Instructions for the task
Within the data that follows, set down exactly the lines from the one containing "rw [exec_destroy_of_live hg] at h" through the one containing "rw [exec_reseed_of_live hd hg, initContext_respond", both ends included.

Record extracts
/-- Settles O14: the words are the recurrence of R181 from the low half of the effective seed. -/
theorem initMtSeedsTwister : Obligations.InitMtSeedsTwister := by
  intro c seed s h he hduty e
  refine ⟨(mtSeed params e).mt, exec_initOf_of_empty (k := .classicTwister) h he hduty, ?_, fun i hi => ?_⟩
  · rw [getElem_mtSeed params e (by decide), mtSeedWord, lowHalf_toNat]
  · rw [getElem_mtSeed params e hi, getElem_mtSeed params e (Nat.lt_of_succ_lt hi), mtSeedWord]
    rfl

/-! ## `DESTROY` and `RESEED` (R109, R115) -/

theorem exec_destroy_of_live {c : CtxIndex} {g : Generator params} {s : State} (hg : s.context c = .live g) :
    exec (.destroy c) s = .next ((s.setContext c .empty).respond .ok 0) :=
  withGenerator_of_live hg _

theorem exec_reseed_of_live {c : CtxIndex} {seed : U64} {g : Generator params} {s : State}
    (hd : ¬ dutyBroken seed s.timeIn) (hg : s.context c = .live g) :
    exec (.reseed c seed) s = .next ((s.setContext c (.live (seededGenerator g.kind seed s))).respond .ok 0) :=
  (withSeedDuty_of_kept hd _).trans (withGenerator_of_live hg _)

theorem exec_reseed_of_broken {c : CtxIndex} {seed : U64} {s : State} (h : dutyBroken seed s.timeIn) :
    exec (.reseed c seed) s = .refused .zeroSeedAndZeroTime :=
  if_pos h

/-- `INIT` does not see a response that is still on the port. -/
theorem initContext_respond {k : Kind} {c : CtxIndex} {seed r : U64} {s : State} {st : Status}
    (hd : ¬ dutyBroken seed s.timeIn) (hc : c.toNat < params.nctx) (he : s.context c = .empty) :
    initContext k c seed (s.respond st r) = initContext k c seed s := by
  rw [initContext_of_empty (s := s.respond st r) hd hc he, initContext_of_empty hd hc he, State.setContext_respond]
  rfl

/-- `INIT` on a context just emptied leaves what it would have put there at once. -/
theorem initContext_setContext_empty {k : Kind} {c : CtxIndex} {seed : U64} {s : State}
    (hd : ¬ dutyBroken seed s.timeIn) (hc : c.toNat < params.nctx) :
    initContext k c seed (s.setContext c .empty) =
      .next ((s.setContext c (.live (seededGenerator k seed s))).respond .ok 0) := by
  have hempty := State.context_setContext_self s c .empty hc
  rw [initContext_of_empty (by rwa [State.setContext_timeIn]) hc hempty, State.setContext_setContext,
    seededGenerator, seededGenerator, State.setContext_timeIn]

/-- Settles O17: the null-generator check finds the Generator, and the context is emptied. -/
theorem destroyEmptiesContext : Obligations.DestroyEmptiesContext := by
  intro c g s h hg
  rw [exec_destroy_of_live hg, State.setContext_respond_of_lt _ _ _ h]

/-- Settles O18: both commands put the same seeded Generator into the context. -/
theorem reseedKeepsKindAndRestarts : Obligations.ReseedKeepsKindAndRestarts := by
  intro c seed g s h hg hduty
  have hd : ¬ dutyBroken seed s.timeIn := not_and_or.mpr hduty
  refine ⟨seededGenerator g.kind seed s, ofSeed_kind .., ?_, ?_⟩
  · rw [exec_reseed_of_live hd hg, State.setContext_respond_of_lt _ _ _ h]
  · rw [exec_initOf, ← State.setContext_of_lt s c .empty h, initContext_setContext_empty hd h,
      State.setContext_respond_of_lt _ _ _ h]

/-- Settles O19: `INIT` meets the duty of R252 and an empty context, as `RESEED` meets the duty and its Generator. -/
theorem reseedEqualsDestroyThenInit : Obligations.ReseedEqualsDestroyThenInit := by
  intro c seed g s t hg h
  rw [exec_destroy_of_live hg] at h
  cases h
  rw [exec_initOf]
  by_cases hd : dutyBroken seed s.timeIn
  · rw [exec_reseed_of_broken hd, initContext_of_broken (by simpa using hd)]
  · have hc := State.lt_of_context_live hg
    have hempty := State.context_setContext_self s c .empty hc
    rw [exec_reseed_of_live hd hg, initContext_respond (by simpa using hd) hc hempty,
      initContext_setContext_empty hd hc]

/-! ## Commands that fail a check (R101, R116, R117) -/

/-- Settles O20: a context that does not exist is no Generator, as an empty one is. -/
theorem nullGeneratorAnswersENoGen : Obligations.NullGeneratorAnswersENoGen := by
  intro i s hk hwf hnull
  have he : s.context i.ctx = .empty := hnull.elim (State.context_of_ge s) id
  exact exec_of_context_empty hk hwf he

theorem exec_fill_of_check_fails {c : CtxIndex} {addr len : U64} {g : Generator params} {s : State} {e : Status}
    (hg : s.context c = .live g) (hc : fillCheck params addr len = some e) :
    exec (.fill c addr len) s = .next (s.fail e) := by
  show withGenerator c s _ = _
  rw [withGenerator_of_live hg, hc]
  rfl

/-- Settles O32: the three checks of R116 in their order. -/
theorem fillChecksItsBuffer : Obligations.FillChecksItsBuffer := by
  intro c addr len g s hg
  refine ⟨fun ha => exec_fill_of_check_fails hg ?_, fun ha hl => exec_fill_of_check_fails hg ?_,
    fun ha hl hr => exec_fill_of_check_fails hg ?_⟩
  · rw [fillCheck, if_pos ha]
  · rw [fillCheck, if_neg ha, if_pos hl]
  · rw [fillCheck, if_neg ha, if_neg hl, if_pos (.inr hr)]

/-- Settles O35: the arms of `JUMP` for the three other kinds. -/
theorem jumpIsRotateShiftOnly : Obligations.JumpIsRotateShiftOnly := by
  intro c s g hg hk
  show withGenerator c s _ = _
  rw [withGenerator_of_live hg]
  cases g with
  | rs st => exact absurd rfl hk
  | lcg st => rfl
  | cs st => rfl
  | mt st => rfl

/-! ## `FILL` whose checks pass (R116) -/

theorem afterDraws64_succ (g : Generator params) (n : Nat) :
    afterDraws64 g (n + 1) = afterDraws64 (draw64 params g).2 n := rfl

/-- A `FILL` makes one draw per whole chunk, and one more for the bytes that are left. -/
theorem fillCells_snd (full rem a : Nat) (g : Generator params) :
    (fillCells params full rem a g).2 = afterDraws64 g (full + if rem = 0 then 0 else 1) := by
  induction full generalizing a g with
  | zero =>
    by_cases h : rem = 0
    · simp [h, afterDraws64]
    · simp [fillCells_zero params rem a g h, h, afterDraws64]
  | succ n ih => rw [fillCells_succ, Nat.add_right_comm, afterDraws64_succ, ih]

/-- The draws of a whole `FILL`: `ceil(len/8)` of them. -/
theorem fillCells_snd_of_length (a len : Nat) (g : Generator params) :
    (fillCells params (len / 8) (len % 8) a g).2 = afterDraws64 g ((len + 7) / 8) := by
  have hceil : (len / 8 + if len % 8 = 0 then 0 else 1) = (len + 7) / 8 := by
    split <;> omega
  rw [fillCells_snd, hceil]

/-- Settles O28: the bytes are the Generator's stream, the draws are counted, and the update is read field by field. -/
theorem fillWritesTheDrawnBytes : Obligations.FillWritesTheDrawnBytes := by
  intro c addr len g s h hg ha hl hr ws
  have hws : bufferCells addr.toNat len.toNat (fillByte g) = ws :=
    List.map_congr_left fun i _ => by rw [fillByte_eq_ofNat]
  rw [exec_fill_of_checked hg (fillCheck_params_eq_none ha hl hr), fillCells_snd_of_length, hws,
    State.setContext_of_lt s c _ h]
  rfl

Solution below
  rw [exec_destroy_of_live hg] at h
  cases h
  rw [exec_initOf]
  by_cases hd : dutyBroken seed s.timeIn
  · rw [exec_reseed_of_broken hd, initContext_of_broken (by simpa using hd)]
  · have hc := State.lt_of_context_live hg
    have hempty := State.context_setContext_self s c .empty hc
    rw [exec_reseed_of_live hd hg, initContext_respond (by simpa using hd) hc hempty,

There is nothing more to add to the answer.